Keep one responsibility per model where possible.
Giant models become impossible to debug.
Giant Spark jobs become impossible to trust.
Refactor logic when lineage becomes muddy.
The goal is explainable transformation, not cleverness.
Future you must read this at midnight.
Correctness beats clever performance tricks¶
Null handling breaks dashboards more often than cluster size.
Timezone handling breaks trust even faster.
Late arriving records can force restatement or merge logic.
Deduplication rules must be explicit and testable.
Surrogate keys help joins, but natural keys explain business reality.
Use both when needed.
See.
Push simple filters earlier in the plan.
Avoid exploding nested data unless consumers truly need it.
Cache only when repeated access justifies memory use.
Prefer idempotent writes for reruns.
Prefer append plus merge patterns when mutation volume is manageable.
Watch skew on hot keys.
One giant customer can ruin a distributed job.
Monitor runtime, scan size, row counts, and failures together.
So what to do?
Tie every transform to an owner and an SLA.
Unowned models become silent liabilities.
Choose tools by shape of work¶
Use dbt when most logic is relational and warehouse-resident.
Use Spark when files are huge or logic is compute-heavy.
Use both when the estate genuinely needs both.
But draw the boundary clearly.
Do not transform the same concept in three places.
That creates semantic drift.
Centralize canonical definitions for revenue, user, and order first.
Publish model contracts before scaling contributors.
Think again using the factory analogy.
The loading dock lands raw material, the conveyor belt reshapes it step by step, the showroom should only see stable models, the reject bin catches invalid rows, and the manifest documents every dependency.
Simple, no?
Transformation work is successful when downstream teams stop asking basic questions.
If every chart needs explanation, your models are weak.
If reruns terrify the team, your jobs are fragile.
If only one engineer understands the graph, the design failed.
Favor readability over wizardry.
Favor repeatability over heroics.
That is how data logic survives scale.
Where this lives in the wild¶
- dbt is common in warehouse-first analytics teams.
- Spark remains common for large file processing and heavy joins.
- Lakehouse platforms often mix SQL models with Spark notebooks.
- Mature teams standardize semantic definitions before scaling marts.
Pause and recall¶
- When does ELT beat ETL clearly?
- Why are model layers better than one giant transform?
- What makes skew dangerous in Spark?
- Why does ownership matter for data models?
Interview Q&A¶
Q: When would you pick dbt over Spark?
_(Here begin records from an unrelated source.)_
/-! ## The Checksum unit -/

/-- CRC.CLR (R104): the accumulator takes its initial value, the answer is OK, nothing else changes; and with the
parameters of R6 a CRC.GET after it answers FF FF. -/
def Obligations.CrcClrInitialisesCrc : Prop :=
  encode .crcClr = [0x01] ∧
  (∀ s : State, exec .crcClr s =
    .next { s with crc := s.cfg.crcInit, resp := s.resp ++ [⟨0x01, ⟨.ok, []⟩⟩] }) ∧
  (∀ s : State, s.cfg = Config.suggested → ∃ t, exec .crcClr s = .next t ∧
    exec .crcGet t = .next { t with resp := t.resp ++ [⟨0x03, ⟨.ok, [0xFF, 0xFF]⟩⟩] })

/-- CRC.UPD (R105): the byte is folded in by `crc_upd`, the answer is OK, nothing else changes. -/
def Obligations.CrcUpdFoldsOneByte : Prop :=
  (∀ b : Byte, encode (.crcUpd b) = [0x02, b]) ∧
  (∀ (b : Byte) (s : State), exec (.crcUpd b) s =
    .next { s with crc := crcUpd s.cfg s.crc b, resp := s.resp ++ [⟨0x02, ⟨.ok, []⟩⟩] }) ∧
  crcUpd Config.suggested 0xFFFF 0x00 = 0x40BF ∧ crcUpd Config.suggested 0xFFFF 0x31 = 0x947E

/-- CRC.GET (R106): the two bytes of the accumulator after the final exclusive-or, in wire order; nothing but the
response port changes. With the parameters of R6 it answers FF FF right after reset, and 37 4B after the nine bytes
"123456789". -/
def Obligations.CrcGetReadsCrc : Prop :=
  encode .crcGet = [0x03] ∧
  (∀ s : State, s.cfg.crcLowFirst = true → exec .crcGet s =
    .next { s with resp := s.resp ++ [⟨0x03, ⟨.ok,
      [(s.crc ^^^ s.cfg.crcXorOut).extractLsb' 0 8, (s.crc ^^^ s.cfg.crcXorOut).extractLsb' 8 8]⟩⟩] }) ∧
  (∀ s : State, s.cfg.crcLowFirst = false → exec .crcGet s =
    .next { s with resp := s.resp ++ [⟨0x03, ⟨.ok,
      [(s.crc ^^^ s.cfg.crcXorOut).extractLsb' 8 8, (s.crc ^^^ s.cfg.crcXorOut).extractLsb' 0 8]⟩⟩] }) ∧
  (∀ s : State, s.cfg = Config.suggested →
    s.crc = crcFold s.cfg 0xFFFF [0x31, 0x32, 0x33, 0x34, 0x35, 0x36, 0x37, 0x38, 0x39] →
    exec .crcGet s = .next { s with resp := s.resp ++ [⟨0x03, ⟨.ok, [0x37, 0x4B]⟩⟩] }) ∧
  exec .crcGet State.reset = .next { State.reset with resp := [⟨0x03, ⟨.ok, [0xFF, 0xFF]⟩⟩] }

/-- CRC.BUF (R107): it answers `crc_bytes` of its bytes, leaves the accumulator as CRC.CLR and a CRC.UPD of each
byte do, and answers what the CRC.GET after them answers. -/
def Obligations.CrcBufIsClearUpdateGet : Prop :=
  (∀ bytes : List Byte, encode (.crcBuf bytes) = 0x04 :: BitVec.ofNat 8 bytes.length :: bytes) ∧
  (∀ (bytes : List Byte) (s : State), ∃ t u v,
    exec (.crcBuf bytes) s = .next t ∧
    t = { s with crc := t.crc, resp := s.resp ++ [⟨0x04, ⟨.ok, crcBytes s.cfg bytes⟩⟩] } ∧
    runInstrs (.crcClr :: bytes.map .crcUpd) s = .next u ∧ u.crc = t.crc ∧
    exec .crcGet u = .next v ∧ v.resp = u.resp ++ [⟨0x03, ⟨.ok, crcBytes s.cfg bytes⟩⟩]) ∧
  crcBytes Config.suggested [0x01, 0x03, 0x00, 0x00, 0x00, 0x0A] = [0xC5, 0xCD] ∧
  crcBytes Config.suggested [] = [0xFF, 0xFF]

/-- For each byte, `crc_upd` is a bijection on 16-bit values when the polynomial's bit 15 is set (R108 (a)). -/
def Obligations.CrcUpdIsBijective : Prop :=
  ∀ (c : Config) (b : Byte), c.crcPolyR.getLsbD 15 = true → Function.Bijective fun v => crcUpd c v b

/-- The checksum is affine over bytewise exclusive-or of strings of one length (R108 (b)). -/
def Obligations.CrcIsAffine : Prop :=
  ∀ (c : Config) (A B : List Byte), A.length = B.length →
    crc16 c A ^^^ crc16 c B ^^^ crc16 c (List.replicate A.length 0) = crc16 c (A.zipWith (· ^^^ ·) B)

/-- Changing one byte of a string changes its checksum (R108 (c)). -/
def Obligations.OneByteChangeChangesCrc : Prop :=
  ∀ (c : Config) (front back : List Byte) (x y : Byte), c.crcPolyR.getLsbD 15 = true → x ≠ y →
    crc16 c (front ++ x :: back) ≠ crc16 c (front ++ y :: back)

/-- The residue of a string followed by its own checksum bytes is zero (R108 (d)). -/
def Obligations.CrcResidueIsZero : Prop :=
  ∀ (c : Config) (B : List Byte), c.crcXorOut = 0 → c.crcLowFirst = true → crc16 c (B ++ crcBytes c B) = 0

/-- Only the Checksum unit's commands and reset write the accumulator (R21, R109): every other instruction leaves it, and
so does every turn of the host procedure in progress, its PACK and UNPACK among them. In terms of steps, where those who
wait for the lock have called one of the five procedures: a step changes it only when it takes reset, runs one of those
three commands from the command port, or performs a clock cycle. -/
def Obligations.OnlyChecksumCommandsWriteCrc : Prop :=
  (∀ (i : Instr) (s t : State), i ≠ .crcClr → (∀ b, i ≠ .crcUpd b) → (∀ bytes, i ≠ .crcBuf bytes) →
    exec i s = .next t → t.crc = s.crc) ∧
  (∀ s : State, (clientTurn s).crc = s.crc) ∧
  (∀ s t : State, (∀ w ∈ s.client.waiting, w.2.port = .call) → step s = .next t →
    t.crc = s.crc ∨ (∃ d more, s.inp = .reset d :: more ∧ t.inp = more ∧ t.crc = s.cfg.crcInit) ∨
      (∃ is more, s.inp = .cycle is :: more) ∨
      ∃ i rest, decodeCommand s.port = .ok i rest ∧
        (i = .crcClr ∨ (∃ b, i = .crcUpd b) ∨ ∃ bytes, i = .crcBuf bytes))

/-! ## The Frame Codec -/

/-- PACK.RS (R120, R121, R122): a must-be-zero bit answers ILL; else more than 125 bytes answer LEN; else the
answer is the count and the frame of R72 with its checksum. Nothing but the response port changes. -/
def Obligations.PackRsAnswersTheFrame : Prop :=
  ∀ (frm dst fl cmd : Byte) (data : List Byte) (s : State),
    encode (.packRs frm dst fl cmd data) =
      0x10 :: frm :: dst :: fl :: cmd :: BitVec.ofNat 8 data.length :: data ∧
    (4 ≤ fl.toNat ∨ 128 ≤ cmd.toNat → exec (.packRs frm dst fl cmd data) s =
      .next { s with resp := s.resp ++ [⟨0x10, ⟨.ill, []⟩⟩] }) ∧
    (fl.toNat < 4 → cmd.toNat < 128 → 125 < data.length → exec (.packRs frm dst fl cmd data) s =
      .next { s with resp := s.resp ++ [⟨0x10, ⟨.len, []⟩⟩] }) ∧
    (fl.toNat < 4 → cmd.toNat < 128 → data.length ≤ 125 → ∀ B : List Byte,
      B = frm :: dst :: BitVec.ofNat 8 (128 * (fl.toNat / 2) + (data.length + 1)) ::
        BitVec.ofNat 8 (128 * (fl.toNat % 2) + cmd.toNat) :: data →
      exec (.packRs frm dst fl cmd data) s = .next { s with resp := s.resp ++
        [⟨0x10, ⟨.ok, BitVec.ofNat 8 (data.length + 6) :: (B ++ crcBytes s.cfg B)⟩⟩] })

/-- PACK.CAN (R124, R125, R126), in the same way with the layout of R76 and at most 7 bytes. -/
def Obligations.PackCanAnswersTheFrame : Prop :=
  ∀ (id fl cmd : Byte) (data : List Byte) (s : State),
    encode (.packCan id fl cmd data) = 0x11 :: id :: fl :: cmd :: BitVec.ofNat 8 data.length :: data ∧
    (128 ≤ id.toNat ∨ 4 ≤ fl.toNat ∨ 128 ≤ cmd.toNat → exec (.packCan id fl cmd data) s =
      .next { s with resp := s.resp ++ [⟨0x11, ⟨.ill, []⟩⟩] }) ∧
    (id.toNat < 128 → fl.toNat < 4 → cmd.toNat < 128 → 7 < data.length → exec (.packCan id fl cmd data) s =
      .next { s with resp := s.resp ++ [⟨0x11, ⟨.len, []⟩⟩] }) ∧
    (id.toNat < 128 → fl.toNat < 4 → cmd.toNat < 128 → data.length ≤ 7 → ∀ B : List Byte,
      B = 0xAA :: 0x00 :: BitVec.ofNat 8 (128 * (fl.toNat / 2) + id.toNat) ::
        BitVec.ofNat 8 (data.length + 1) :: BitVec.ofNat 8 (128 * (fl.toNat % 2) + cmd.toNat) :: data →
      exec (.packCan id fl cmd data) s = .next { s with resp := s.resp ++
        [⟨0x11, ⟨.ok, BitVec.ofNat 8 (data.length + 7) :: (B ++ crcBytes s.cfg B)⟩⟩] })

/-- UNPACK.RS (R128, R129): the first check that fails decides the status, in the order LEN, M_ID, S_ID, CRC; when
none fails the answer is the frame's fields. Nothing but the response port changes. -/
def Obligations.UnpackRsChecksInOrder : Prop :=
  ∀ (e0 e1 : Byte) (B : List Byte) (s : State) (len : Nat) (answer : Reply → State) (sized id0 id1 sum : Prop),
    len = (B.getD 2 0).toNat % 128 →
    (∀ r, answer r = { s with resp := s.resp ++ [⟨0x12, r⟩] }) →
    (sized ↔ 6 ≤ B.length ∧ 1 ≤ len ∧ len ≤ 126 ∧ B.length = len + 5) →
    (id0 ↔ B.getD 0 0 = e0 ∨ B.getD 0 0 = 0x55 ∨ e0 = 0x55) →
    (id1 ↔ B.getD 1 0 = e1 ∨ B.getD 1 0 = 0x55 ∨ e1 = 0x55) →
    (sum ↔ crcBytes s.cfg (B.take (len + 3)) = B.drop (len + 3)) →
    encode (.unpackRs e0 e1 B) = 0x12 :: e0 :: e1 :: BitVec.ofNat 8 B.length :: B ∧
    (¬sized → exec (.unpackRs e0 e1 B) s = .next (answer ⟨.len, []⟩)) ∧
    (sized → ¬id0 → exec (.unpackRs e0 e1 B) s = .next (answer ⟨.mId, []⟩)) ∧
    (sized → id0 → ¬id1 → exec (.unpackRs e0 e1 B) s = .next (answer ⟨.sId, []⟩)) ∧
    (sized → id0 → id1 → ¬sum → exec (.unpackRs e0 e1 B) s = .next (answer ⟨.crc, []⟩)) ∧
    (sized → id0 → id1 → sum → exec (.unpackRs e0 e1 B) s = .next (answer ⟨.ok,
      [B.getD 0 0, B.getD 1 0, BitVec.ofNat 8 (2 * ((B.getD 2 0).toNat / 128) + (B.getD 3 0).toNat / 128),
        BitVec.ofNat 8 ((B.getD 3 0).toNat % 128), BitVec.ofNat 8 (len - 1)] ++ (B.drop 4).take (len - 1)⟩))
A: When transformation is mostly relational and warehouse-native. Common wrong answer to avoid: dbt is only for small datasets.
Q: Why keep raw data untouched? A: It preserves replay, audit, and alternative modeling options. Common wrong answer to avoid: Because analysts enjoy messy tables.
Q: What usually breaks trust first in transformations? A: Null, timezone, and duplicate handling mistakes. Common wrong answer to avoid: Only slow runtime matters.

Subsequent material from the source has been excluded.